We have decided as a WG that we need access to provenance information
in the knowlege base (KB). Day 1 of the Helsinki (Espoo) face to face
ended with a bit of education and a debate on how to use that
provenance information. Here are, I believe, both sides of the
argument. I favor the SINGLE KB option outlined first:


The simplest way to model provenance is to tag triples in the KB with
their origin. Once can do this with a KB containing potentially
overlapping sets of triples [FORMULAS], a single set of quads [QUADS],
or a set of triples with a provenance list associated with each
triple.

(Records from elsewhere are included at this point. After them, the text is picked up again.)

-- ==== Sys2Proof/Machine/Matrix.lean ====
section
/-! DEFINITION. The matrix engine's instructions at issue: tile descriptors, format blocks, and the operations they queue (R225 to R228, R233, R234, R239, R241, R243). -/

namespace Sys2Proof.Machine

/-- The bytes of a team's accumulator allocation (R225). -/
def State.accSize (s : State) (w : Warp) : Nat := ((s.launchOf w).map fun x => x.desc.acc).getD 0

/-- The status bits of Table 9.5. -/
def stEcc : Nat := 1
/-- Table 9.5: XLATE, a fault that could not be serviced or an engine operand in the private window. -/
def stXlate : Nat := 2
/-- Table 9.5: FMT, a format-block error. -/
def stFmt : Nat := 4
/-- Table 9.5: PERM, a permutation out of range. -/
def stPerm : Nat := 8
/-- Table 9.5: GATHER, a gather index out of range. -/
def stGather : Nat := 16
/-- Table 9.5: COLL, a collective error. -/
def stColl : Nat := 32
/-- Table 9.5: DESC, a descriptor error. -/
def stDesc : Nat := 64
/-- Table 9.5: SHMRANGE, a shared-memory operand outside the team's window. -/
def stShm : Nat := 128

/-- A tile descriptor from its 16 bytes, none where order 3 of R227 fails. -/
def tileOf? (bs : List Byte) : Option Tile :=
  let base := fieldAt bs 0 4
  let m := fieldAt bs 4 2
  let n := fieldAt bs 6 2
  let p := fieldAt bs 8 2
  let t := fieldAt bs 10 1
  if zeroAt bs 11 5 && (t == 0 || t == 2) && decide (1 ≤ m) && decide (m ≤ 256) && decide (1 ≤ n) && decide (n ≤ 256)
      && (p == 0 || decide (n ≤ p)) && base % 4 == 0 then
    some ⟨base, m, n, if p == 0 then n else p, t == 2⟩
  else none

/-- The bytes from a tile's base to its footprint's end (R226). -/
def Tile.extent (t : Tile) : Nat := ((t.m - 1) * t.pitch + t.n) * 4

/-- The checks of R227 on the descriptor that a register names: the tile, or none where it only reports DESC. -/
def tileCheck {α : Type} (s : State) (env : Env) (w : Warp) (o : DWord) (k : Option Tile → Except Stop α) : Except Stop α :=
  sharedObject s env w o 16 16 fun off =>
  match tileOf? (s.seenBytes w off 16) with
  | none => k none
  | some t => stopIf (decide (s.accSize w < t.base + t.extent)) (.charged 0x09 (BitVec.ofNat 64 t.base)) (k (some t))

/-- An operation of the matrix queue over a tile, or the one that only reports DESC. -/
def queueTile (s : State) (k : Nat) (env : Env) (w : Warp) (i : Instr) (t : Option Tile) (bar : Option Nat) (batched : Bool)
    (names : List (List Nat)) (f : Tile → OpKind) : Except Stop (State × Warp) :=
  queueRoom s env w .matrix i <|
  .ok (addOp env (newOp k w (match t with
    | some x => f x
    | none => .failed stDesc) bar batched names) s w)

/-- One operand's half of a format block (Table 10.3). -/
def OperandFormat.ofBytes (bs : List Byte) (o : Nat) : OperandFormat where
  fmt := fieldAt bs o 1
  blk := fieldAt bs (o + 1) 1
  scf := fieldAt bs (o + 2) 1
  reserved := fieldAt bs (o + 3) 1
  ld := fieldAt bs (o + 4) 4
  scale := fieldAt bs (o + 8) 4
  reserved2 := fieldAt bs (o + 12) 4

/-- A format block from its 64 bytes (Table 10.3). -/
def FormatBlock.ofBytes (bs : List Byte) : FormatBlock where
  a := OperandFormat.ofBytes bs 0
  b := OperandFormat.ofBytes bs 0x10
  k := fieldAt bs 0x20 4
  perm := fieldAt bs 0x24 4
  plen := fieldAt bs 0x28 4
  gidx := fieldAt bs 0x2C 4
  grows := fieldAt bs 0x30 4
  bar := fieldAt bs 0x34 4
  flags := fieldAt bs 0x38 4
  reserved := fieldAt bs 0x3C 4

/-- The barrier object that a format block names (R234). -/
def FormatBlock.barrier (f : FormatBlock) : Option Nat := if bit f.flags 0 then some f.bar else none

/-- `MMA` and `MMAG` (R233). -/
def matrixMultiply (gather : Bool) (i : Instr) (d a b f : Nat) (s : State) (k : Nat) (env : Env) (w : Warp) :
    Except Stop (State × Warp) :=
  w.point <|
  w.converged <|
  sharedObject s env w (w.scal f) 64 64 fun off =>
  tileCheck s env w (w.scal d) fun t =>
  let fb := FormatBlock.ofBytes (s.seenBytes w off 64)
  queueTile s k env w i t fb.barrier true [] fun x => .mma gather x (w.scal a).toNat (w.scal b).toNat fb w.sat

/-- `MMA` (R236). Queues a block-scaled matrix multiply-accumulate of shared operands into an accumulator tile. -/
def execMma (d a b f : Nat) (s : State) : Host.Outcome State Fault Refusal := s.issueMem (matrixMultiply false (.mma d a b f) d a b f)

/-- `MMAG` (R236). Queues a matrix multiply-accumulate whose A rows are gathered by an index vector. -/
def execMmag (d a b f : Nat) (s : State) : Host.Outcome State Fault Refusal := s.issueMem (matrixMultiply true (.mmag d a b f) d a b f)

/-- `ACCZ` (R239): in the queue, but in no batch. -/
def accz (y : Nat) (s : State) (k : Nat) (env : Env) (w : Warp) : Except Stop (State × Warp) :=
  tileCheck s env w (w.scal y) fun t => queueTile s k env w (.accz y) t none false [] .accz

/-- `ACCZ` (R240). Queues the zeroing of an accumulator tile. -/
def execAccz (y : Nat) (s : State) : Host.Outcome State Fault Refusal := s.issueMem (accz y)

/-- `ACCLD` (R239, R240). -/
def accld (b : Option Nat) (shm : Bool) (a y : Nat) (s : State) (k : Nat) (env : Env) (w : Warp) : Except Stop (State × Warp) :=
  stopIf w.anyTx (w.trap 0x03) <|
  tileCheck s env w (w.scal y) fun t =>
  queueTile s k env w (.accld b shm a y) t (w.barOf b) true [] fun x => .accld shm (w.scal a).toNat x

/-- `ACCLD` (R240). Queues a bit-for-bit copy of a memory image into an accumulator tile. -/
def execAccld (b : Option Nat) (shm : Bool) (a y : Nat) (s : State) : Host.Outcome State Fault Refusal := s.issueMem (accld b shm a y)

/-- `ACCST` to memory (R239, R240). -/
def accst (b : Option Nat) (shm : Bool) (a y : Nat) (s : State) (k : Nat) (env : Env) (w : Warp) : Except Stop (State × Warp) :=
  stopIf w.anyTx (w.trap 0x03) <|
  tileCheck s env w (w.scal y) fun t =>
  queueTile s k env w (.accst b shm a y) t (w.barOf b) true [] fun x => .accst shm (w.scal a).toNat x

/-- `ACCST` (R240). Queues a bit-for-bit copy of an accumulator tile into a global or shared image. -/
def execAccst (b : Option Nat) (shm : Bool) (a y : Nat) (s : State) : Host.Outcome State Fault Refusal := s.issueMem (accst b shm a y)

/-- The physical registers `d` to `d + n − 1` of each live lane below `m`, none for the other lanes (R35, R240, R241). A doomed lane writes nothing (R298). -/
def Warp.rowNames (w : Warp) (d n first m : Nat) : List (List Nat) :=
  (upto w.width).map fun l =>
    if inMask (w.live &&& ~~~w.doomed) l && decide (first + l < m) then (upto n).map fun j => w.phys l (d + j) else []

/-- An operation queued with the latches of its register destinations cleared at issue (R25); its writes at completion clear none (R231). -/
def clearing (names : List Nat) : Except Stop (State × Warp) → Except Stop (State × Warp)
  | .ok x => .ok (x.1, x.2.dropLatches names)
  | .error e => .error e

/-- `ACCST.r` (R240): N above 32 or a register beyond the budget is DESC, also where vd itself is beyond it. DEDUCED: check 6 of Table 3.8 would raise register range there,
and R240 gives every register of this instruction at or above the budget to DESC (log entry 113). -/
def accstR (d y : Nat) (s : State) (k : Nat) (env : Env) (w : Warp) : Except Stop (State × Warp) :=
  stopIf w.anyTx (w.trap 0x03) <|
  tileCheck s env w (w.scal y) fun t =>
  let fits (x : Tile) : Bool := decide (x.n ≤ 32) && (upto x.n).all fun j => w.nameOk env (d + j)
  let t' := t.bind fun x => if fits x then some x else none
  clearing ((upto ((t'.map (·.n)).getD 1)).map (d + ·)) <|
  queueTile s k env w (.accstR d y) t' none true ((t'.map fun x => w.rowNames d x.n 0 x.m).getD []) fun x => .accstR d x

/-- `ACCST_R` (R240). Queues the copy of tile row l into registers vd to vd+N-1 of lane l. -/
def execAccstR (d y : Nat) (s : State) : Host.Outcome State Fault Refusal := s.issueMem (accstR d y)

/-- `RSTAT` (R241). -/
def rstat (d y r : Nat) (s : State) (k : Nat) (env : Env) (w : Warp) : Except Stop (State × Warp) :=
  w.point <|
  w.converged <|
  w.rangeCheck env [d, d + 1, d + 2] <|
  tileCheck s env w (w.scal y) fun t =>
  clearing [d, d + 1, d + 2] <|
  queueTile s k env w (.rstat d y r) t none true ((t.map fun x => w.rowNames d 3 r x.m).getD []) fun x => .rstat d r x

/-- `RSTAT` (R241). Queues the row maximum, sum and sum of squares of tile rows into three registers per lane. -/
def execRstat (d y r : Nat) (s : State) : Host.Outcome State Fault Refusal := s.issueMem (rstat d y r)

/-- `ACTLD` (R243). -/
def actld (b : Option Nat) (shm : Bool) (y : Nat) (s : State) (k : Nat) (env : Env) (w : Warp) : Except Stop (State × Warp) :=
  stopIf w.anyTx (w.trap 0x03) <|
  .ok (addOp env (newOp k w (.actld shm (w.scal y).toNat) (w.barOf b) true []) s w)

/-- `ACTLD` (R243). Loads an activation image into the inactive bank of the team's activation table. -/
def execActld (b : Option Nat) (shm : Bool) (y : Nat) (s : State) : Host.Outcome State Fault Refusal := s.issueMem (actld b shm y)

end Sys2Proof.Machine
end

Regardless of the implementation, there is a single KB that
knows everything the system know. (There are probably other practical
ways to do this as well.) A query like

  PREFIX f : <http://accounting.example/schema#>
  SELECT ?payee, ?amount, ?refStr
    LOAD <http://accountant.example/bobsBills>
   WHERE { (?check f:payTo ?payee)
	   (?check f:amount ?amount)
	   (?check f:reference ?refStr) }

reads bobsBills and accounts/Bob into the KB where it is available for
matching the graphPattern
  (?check f:payTo ?payee)
  (?check f:amount ?amount)
  (?check f:reference ?refStr) .

Per discussions earlier in this WG, the graphPattern still matches
if (?check f:payTo ?payee) and (?check f:amount ?payee) come from
bobsBills and (?check f:reference ?refStr) comes from accounts/Bob.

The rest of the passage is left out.